RAW DATA:
═══

-- ==== Sys2Proof/Machine/Understudy.lean ====
section
/-! DEFINITION. The understudy's arithmetic: what its cores compute for the operators marked U, node by node, and the values a run reads
(R154, R155, R165, R173, R210, R282, R319, R320). -/

namespace Sys2Proof.Machine

/-! ### What a run reads -/

/-- The newest committed value of a tensor that a predicate accepts. -/
def State.value? (s : State) (play tensor : Nat) (f : Value → Bool) : Option Value :=
  s.sched.values.find? fun v => decide (v.play = play) && decide (v.tensor = tensor) && !v.rep && f v

/-- Values of earlier cues stand before this count: a cue's run and its repeats read the same ones, and a step's scene that was killed reads what
it read before (R155, R282, R304, R340) (DEDUCED, assumption 100). -/
def State.readLimit (s : State) (i : Inst) : Nat :=
  if i.kind = 2 then (if i.wasKilled then i.cue else s.cue.count.toNat) else i.key.run

/-- A state tensor's value in force: nothing before its first whole commit (R155). -/
def State.stateValue (s : State) (i : Inst) (tensor : Nat) : Option Value :=
  s.value? i.key.play tensor fun v => v.whole && decide (v.cue < s.readLimit i)

/-- A link's value: nothing before the producer's first commit, and nothing of an output marked invalid (R282). -/
def State.linkValue (s : State) (i : Inst) (l : Link) : Option Value :=
  (s.value? l.producer l.ptensor fun v => v.whole && decide (v.cue < s.readLimit i)).filter Value.valid

/-- The batch that a run reads: its cue's, or for a step the newest closed one, which a re-run reads again (R154, R304) (DEDUCED, assumption
128). -/
def State.batchOf (s : State) (i : Inst) : Option Batch :=
  if i.kind = 2 then (if i.wasKilled then s.ing.batches.find? fun b => b.cue = i.batch else s.ing.batches.head?) else s.ing.batches.find? fun b => b.cue = i.key.run

/-- A batch tensor's bytes: of the batch, or for an understudy run what the ingress stage wrote (R154, R320). -/
def State.batchBytes (s : State) (i : Inst) (source : Nat) : List Byte :=
  match s.batchOf i with
  | some b => if i.kind = 1 then ((b.under.find? fun e => e.1 = source).map Prod.snd).getD [] else s.forme.batchView b source
  | none => []

/-- The source of a batch tensor that a run reads. -/
def State.batchSource (s : State) (i : Inst) (tensor : Nat) : Option Nat :=
  if s.forme.links.any fun l => decide (l.consumer = i.key.play ∧ l.ctensor = tensor) then none
  else (s.play? i.key.play).bind fun p => if p.kindOf tensor = some 4 then (p.tensors[tensor]?).map Tensor.source else none

/-- The committed value that stands for a tensor that a run only reads; a repeat's scenes read what the repeat's own have committed. -/
def State.inputValue (s : State) (i : Inst) (tensor : Nat) : Option Value :=
  match s.forme.links.find? fun l => l.consumer = i.key.play ∧ l.ctensor = tensor with
  | some l => s.linkValue i l
  | none => (s.play? i.key.play).bind fun p =>
    if p.kindOf tensor = some 5 then s.stateValue i (if tensor < p.tensors.length then tensor else tensor - p.tensors.length)
    else s.sched.values.find? fun v => decide (v.play = i.key.play) && decide (v.tensor = tensor) && (v.rep == i.key.rep) && decide (v.run = i.key.run)

/-- The bytes of a tensor that a run only reads; what they lack to the tensor's size reads as zero. -/
def State.inputBytes (s : State) (i : Inst) (tensor : Nat) : List Byte :=
  match s.batchSource i tensor with
  | some source => s.batchBytes i source
  | none => ((s.inputValue i tensor).map Value.bytes).getD []

/-- Where a slot lies in a batch's buffer: after the descriptor and records, each slot on a multiple of 64 bytes (DESIGN CHOICE, assumption
82). -/
def Forme.slotOffset (f : Forme) (source : Nat) : Nat :=
  if source = 0xFFFF then 0 else batchSize (f.streams.take source)

/-- The buffer of a batch in the ring (R84). -/
def Forme.ringAt (f : Forme) (cue : Nat) : Option Nat := f.ring[cue % 4]?

/-- The buffers in which the bytes of an input stand: the batch's, or the ones its value was committed in; none where the imposer has yet to
place them. -/
def State.inputHome (s : State) (i : Inst) (tensor : Nat) : List BufReq :=
  match s.batchSource i tensor with
  | some source =>
    (match s.batchOf i with
     | none => []
     | some b =>
       let at_ := if i.kind = 1 then (s.forme.under.find? fun e => e.1 = source).map Prod.snd
         else (s.forme.ringAt b.cue).map fun a => a + s.forme.slotOffset source
       (at_.map fun a => { tensor := tensor, off := 0, play := 0, dev := a, len := padTo 64 (s.batchBytes i source).length }).toList)
  | none => ((s.inputValue i tensor).map Value.bufs).getD []

/-! ### Tensors as arrays (R75, R152) -/

/-- The place of row-major element `i` in a tensor's image. -/
def Tensor.place (t : Tensor) (i : Nat) : Nat :=
  match t.dims with
  | [_, h, w] =>
    if t.layout = 0 then i
    else
      let c := i / (h * w)
      (c / t.cblock * (h * w) + i % (h * w)) * t.cblock + c % t.cblock
  | _ => i

/-- A tensor's image as an array in row-major order. -/
def Tensor.load (t : Tensor) (bs : List Byte) : VArr :=
  let rd := fun (a : Nat) => bs.getD a 0
  let scales := padTo 64 (packedLen t.format (prod t.dims))
  { fmt := t.format, bits := (List.range (prod t.dims)).map fun i =>
      elemCode t.format (t.place i) ((elemAddrs t.format 0 (t.place i)).map rd) + (if isMx t.format then (rd (scales + i / 32)).toNat * 256 else 0) }

/-- An array in row-major order as a tensor's image; the channels that pad the last block are zero. -/
def Tensor.store (t : Tensor) (a : VArr) : List Byte :=
  match t.dims with
  | [c, h, w] =>
    if t.layout = 0 then a.bytes
    else
      let cb := t.cblock
      VArr.bytes { a with bits := (List.range (padTo cb c * h * w)).map fun k =>
        let ch := k / (cb * h * w) * cb + k % cb
        if ch < c then at0 a.bits (ch * (h * w) + k / cb % (h * w)) 0 else 0 }
  | _ => a.bytes

/-! ### Dot products (R173, R319) -/

/-- The sum of products in ascending order, from the first product, each addition rounded, the bias last. -/
def coreDot (xs : List (W32 × W32)) (bias : Option W32) : W32 :=
  let sum := match xs.map fun x => f32mul x.1 x.2 with
    | [] => 0
    | p :: ps => ps.foldl f32add p
  match bias with
  | some b => f32add sum b
  | none => sum

/-- A bias element; an absent input has no elements. -/
def biasAt (b : List W32) (n : Nat) : Option W32 := if b = [] then none else some (at0 b n 0)

/-- MATMUL on each leading index of the output, whose dims are `od`; `nk` where B lies (N, K). -/
def coreMatmul (da db od : List Nat) (nk : Bool) (a b bias : List W32) : List W32 :=
  let la := da.take (da.length - 2)
  let lb := db.take (db.length - 2)
  let lo := od.take (od.length - 2)
  let m := at0 od (od.length - 2) 1
  let n := od.getLastD 1
  let k := da.getLastD 1
  (List.range (prod lo)).flatMap fun g =>
    let ga := (bcastIndex lo (padShape lo.length la) g).1 * (m * k)
    let gb := (bcastIndex lo (padShape lo.length lb) g).1 * (k * n)
    (List.range (m * n)).map fun x => coreDot
      ((List.range k).map fun j => (at0 a (ga + x / n * k + j) 0, at0 b (gb + if nk then x % n * k + j else j * n + x % n) 0)) (biasAt bias (x % n))

/-- A window's geometry: kernel, strides, dilations, pads and the image's size. -/
structure WindowGeom where
  kh : Nat
  kw : Nat
  sh : Nat
  sw : Nat
  dh : Nat
  dw : Nat
  pt : Nat
  pb : Nat
  pl : Nat
  pr : Nat
  h : Nat
  w : Nat
deriving DecidableEq, Repr

def WindowGeom.oh (g : WindowGeom) : Nat := outSize g.h g.pt g.pb ((g.kh - 1) * g.dh + 1) g.sh
def WindowGeom.ow (g : WindowGeom) : Nat := outSize g.w g.pl g.pr ((g.kw - 1) * g.dw + 1) g.sw

/-- Where a tap of an output pixel lies in the image, if inside. -/
def WindowGeom.at_ (g : WindowGeom) (oy ox ky kx : Nat) : Option Nat :=
  let iy : Int := (oy * g.sh + ky * g.dh : Nat) - (g.pt : Int)
  let ix : Int := (ox * g.sw + kx * g.dw : Nat) - (g.pl : Int)
  if 0 ≤ iy ∧ iy < g.h ∧ 0 ≤ ix ∧ ix < g.w then some (iy.toNat * g.w + ix.toNat) else none

/-- CONV as the matrix product of R173: `o` output channels in `gr` groups of `cg` input channels, `cp` terms per tap, zeros in padding;
`wt` gives the weight of an output channel, an input channel of its group and a tap. -/
def coreConv (g : WindowGeom) (o gr cg cp : Nat) (wt : Nat → Nat → Nat → W32) (x bias : List W32) : List W32 :=
  (List.range o).flatMap fun oc => (List.range (g.oh * g.ow)).map fun i =>
    let grp := oc / (o / gr)
    let terms := (List.range (g.kh * g.kw)).flatMap fun tap =>
      let src := g.at_ (i / g.ow) (i % g.ow) (tap / g.kw) (tap % g.kw)
      (List.range cp).map fun c =>
        if c < cg then ((src.map fun j => at0 x ((grp * cg + c) * (g.h * g.w) + j) 0).getD 0, wt oc c tap) else (0, 0)
    coreDot terms (biasAt bias oc)

/-- CONV_DEPTHWISE: the dot product over the taps inside the image (DEDUCED, assumption 99). -/
def coreDepthwise (g : WindowGeom) (c : Nat) (x wt bias : List W32) : List W32 :=
  (List.range c).flatMap fun ch => (List.range (g.oh * g.ow)).map fun i => coreDot
    ((taps g.h g.w g.kh g.kw g.sh g.sw g.dh g.dw g.pt g.pl (i / g.ow) (i % g.ow)).map fun e =>
      (at0 x (ch * (g.h * g.w) + e.1) 0, at0 wt (ch * (g.kh * g.kw) + e.2) 0)) (biasAt bias ch)

/-! ### Nodes (R158, R165) -/

/-- A tensor's last two sizes. -/
def lastTwo (d : List Nat) : Nat × Nat := (at0 d (d.length - 2) 1, d.getLastD 1)

/-- STRIDES, DILATIONS and PADS of a node over an image; PADS stand before, then after, axis by axis (DEDUCED, assumption 99). -/
def Node.window (n : Node) (h w kh kw : Nat) : WindowGeom :=
  { kh := kh, kw := kw, sh := n.val 0x20 0 1, sw := n.val 0x20 1 1, dh := n.val 0x21 0 1, dw := n.val 0x21 1 1
    pt := n.val 0x22 0 0, pb := n.val 0x22 1 0, pl := n.val 0x22 2 0, pr := n.val 0x22 3 0, h := h, w := w }

/-- An operator over axes that are brought last, one row after another; `back` where the result keeps the input's shape. -/
def overAxes (op : VecOp) (axes d : List Nat) (back : Bool) (out : Nat) (as : List VArr) : Option VArr :=
  let rest := (List.range d.length).filter fun a => a ∉ axes
  let perm := rest ++ axes
  let a := arr as 0
  let r := vecMove op out ({ a with bits := transposeBits d perm a.bits } :: as.drop 1)
  if back then r.map fun v => { v with bits := transposeBits (perm.map fun k => at0 d k 1) ((List.range d.length).map fun k => perm.idxOf k) v.bits }
  else r

/-- Elementwise operators of the catalogue. -/
def elemOp (n : Node) : Option VecOp :=
  let sc := fun k => BitVec.ofNat 32 (n.val 0x36 k 0)
  match n.op with
  | 0x0301 => some (.arith n.mode)
  | 0x0302 => some (.maxMin n.mode)
  | 0x0303 => some .fma
  | 0x0304 => some (.unary n.mode (sc 0) (sc 1))
  | 0x0305 => some (.special n.mode)
  | 0x0306 => some .sigmoid
  | 0x0307 => some .silu
  | 0x0308 => some .geluS
  | 0x0309 => some .tanh
  | 0x030A => some (.compare n.mode)
  | 0x030B => some .select
  | _ => none

/-- Reductions, normalisations and data movement. -/
def moveNode (n : Node) (d : List Nat) (dims : List (List Nat)) (out : Nat) (as : List VArr) : Option VArr :=
  let axes := n.vals 0x11
  let len := (axes.map fun k => at0 d k 1).foldl (· * ·) 1
  let eps := BitVec.ofNat 32 (n.val 0x30 0 0)
  let axis := n.val 0x10 0 0
  match n.op with
  | 0x0401 => overAxes (.reduce n.mode len) axes d false out as
  | 0x0402 => overAxes (.softmax len) axes d true out as
  | 0x0403 => overAxes (.layerNorm len eps) axes d true out as
  | 0x0404 => overAxes (.rmsNorm len eps) axes d true out as
  | 0x0501 => vecMove .convert out as
  | 0x0502 => vecMove (.transpose d axes) out as
  | 0x0503 => vecMove (if n.mode = 0 then .concat (prod (d.take axis)) else .slice d axes (n.vals 0x26)) out as
  | 0x0504 => vecMove (.gather (prod (d.take axis)) (at0 d axis 1) (prod (d.drop (axis + 1)))) out as
  | 0x0801 => vecMove .convert out as
  | 0x0120 =>
    let g := n.window (lastTwo d).1 (lastTwo d).2 (n.val 0x25 0 1) (n.val 0x25 1 1)
    vecImage (.pool n.mode g.h g.w g.kh g.kw g.sh g.sw g.pt g.pb g.pl g.pr) out as
  | 0x0121 => vecImage (.resize n.mode (lastTwo d).1 (lastTwo d).2 (n.val 0x24 0 1) (n.val 0x24 1 1)) out as
  | 0x0123 => vecImage (.pointScatter n.mode ((dims.getD 1 []).getLastD 1) (n.val 0x24 0 1) (n.val 0x24 1 1)
      ((n.vals 0x36).map fun v => BitVec.ofNat 32 v)) out as
  | _ => none

/-- What a core gives for a node whose inputs stand as arrays beside their tensors, in the output tensor's format. -/
def coreNode (n : Node) (ts : List Tensor) (o : Tensor) (as : List VArr) : VArr :=
  let dims := ts.map Tensor.dims
  let d := dims.getD 0 []
  let b := dims.getD 1 []
  let nk := decide (n.val 4 0 0 = 1)
  let f := fun k => (arr as k).f
  match n.op with
  | 0x0101 => ofF o.format (coreMatmul d b o.dims nk (f 0) (f 1) (f 2))
  | 0x0102 => ofF o.format (coreMatmul d b o.dims nk (f 0) (f 1) (f 2))
  | 0x0110 =>
    let kh := if nk then at0 b 1 1 else at0 b 2 1
    let kw := if nk then at0 b 2 1 else at0 b 3 1
    let cg := if nk then at0 b 3 1 else at0 b 1 1
    let ws := f 1
    let wt := fun oc c tap => at0 ws (if nk then (oc * (kh * kw) + tap) * cg + c else (oc * cg + c) * (kh * kw) + tap) 0
    ofF o.format (coreConv (n.window (lastTwo d).1 (lastTwo d).2 kh kw) (at0 b 0 1) (n.val 0x23 0 1) cg
      (padTo (((ts[0]?).map Tensor.cblock).getD 16) cg) wt (f 0) (f 2))
  | 0x0111 => ofF o.format (coreDepthwise (n.window (lastTwo d).1 (lastTwo d).2 (lastTwo b).1 (lastTwo b).2) (at0 d 0 1) (f 0) (f 1) (f 2))
  | 0x0124 => (vecImage (.gridProject n.mode (prod b) (o.dims.getLastD 1)) o.format as).getD { fmt := o.format, bits := [] }
  | _ =>
    (match elemOp n with
     | some op => (vecElem op o.format (bcast dims as)).map fun r => if n.op = 0x030A then ofBits o.format r r.bits else r
     | none => moveNode n d dims o.format as).getD { fmt := o.format, bits := [] }

/-! ### The understudy play (R155, R319) -/

/-- Where a node's output stands among the arrays: a state tensor's new value stands apart from the one its readers see. -/
def Play.outKey (p : Play) (k : Nat) : Nat :=
  if ((p.tensors[k]?).map Tensor.kind) = some 5 then k + p.tensors.length else k

/-- A tensor that no node of the run has written: a constant, or what the run reads. -/
def State.coreInput (s : State) (i : Inst) (k : Nat) (t : Tensor) : VArr :=
  t.load (if t.kind = 3 then sub (sectionBytes s.ufs s.forme.sections 6 t.source) t.offset t.length else s.inputBytes i k)

/-- The arrays of a run's nodes, newest first. -/
def State.coreRun (s : State) (i : Inst) (p : Play) : List (Nat × VArr) :=
  p.nodes.foldl (fun env n =>
    let ks := n.ins.filter fun k => k ≠ 0xFFFFFFFF
    let get := fun (k : Nat) (t : Tensor) => ((env.find? fun e => e.1 = k).map Prod.snd).getD (s.coreInput i k t)
    let none' : Tensor := { format := fFp32, kind := 0, rank := 1, layout := 0, safety := false, dims := [0], source := 0, offset := 0
                            length := 0, name := 0, zeros := true }
    let ts := ks.map fun k => p.tensors.getD k none'
    let o := n.outs.headD 0
    (p.outKey o, coreNode n ts (p.tensors.getD o none') ((ks.zip ts).map fun e => get e.1 e.2)) :: env) []

/-- The cores' results in a run's buffers: each buffer takes its part of its tensor's image (R319). -/
def coreWrite (i : Inst) (bufs : List BufReq) (s : State) : State :=
  match s.play? i.key.play with
  | none => s
  | some p =>
    let env := s.coreRun i p
    bufs.foldl (fun s b =>
      match p.tensors[b.tensor]?, env.find? fun e => e.1 = p.outKey b.tensor with
      | some t, some e => devWrite b.dev (((padBytes (b.off + b.len) (t.store e.2)).drop b.off).take b.len) s
      | _, _ => s) s

end Sys2Proof.Machine
end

═══

TASK DETAILS:
Out of the listing above, reproduce exactly the lines from the one with "def State.readLimit (s" up to and including the one with "def State.batchOf (s".

ANSWER AREA:
def State.readLimit (s : State) (i : Inst) : Nat :=
  if i.kind = 2 then (if i.wasKilled then i.cue else s.cue.count.toNat) else i.key.run

/-- A state tensor's value in force: nothing before its first whole commit (R155). -/
def State.stateValue (s : State) (i : Inst) (tensor : Nat) : Option Value :=
  s.value? i.key.play tensor fun v => v.whole && decide (v.cue < s.readLimit i)

/-- A link's value: nothing before the producer's first commit, and nothing of an output marked invalid (R282). -/
def State.linkValue (s : State) (i : Inst) (l : Link) : Option Value :=
  (s.value? l.producer l.ptensor fun v => v.whole && decide (v.cue < s.readLimit i)).filter Value.valid

/-- The batch that a run reads: its cue's, or for a step the newest closed one, which a re-run reads again (R154, R304) (DEDUCED, assumption
128). -/
def State.batchOf (s : State) (i : Inst) : Option Batch :=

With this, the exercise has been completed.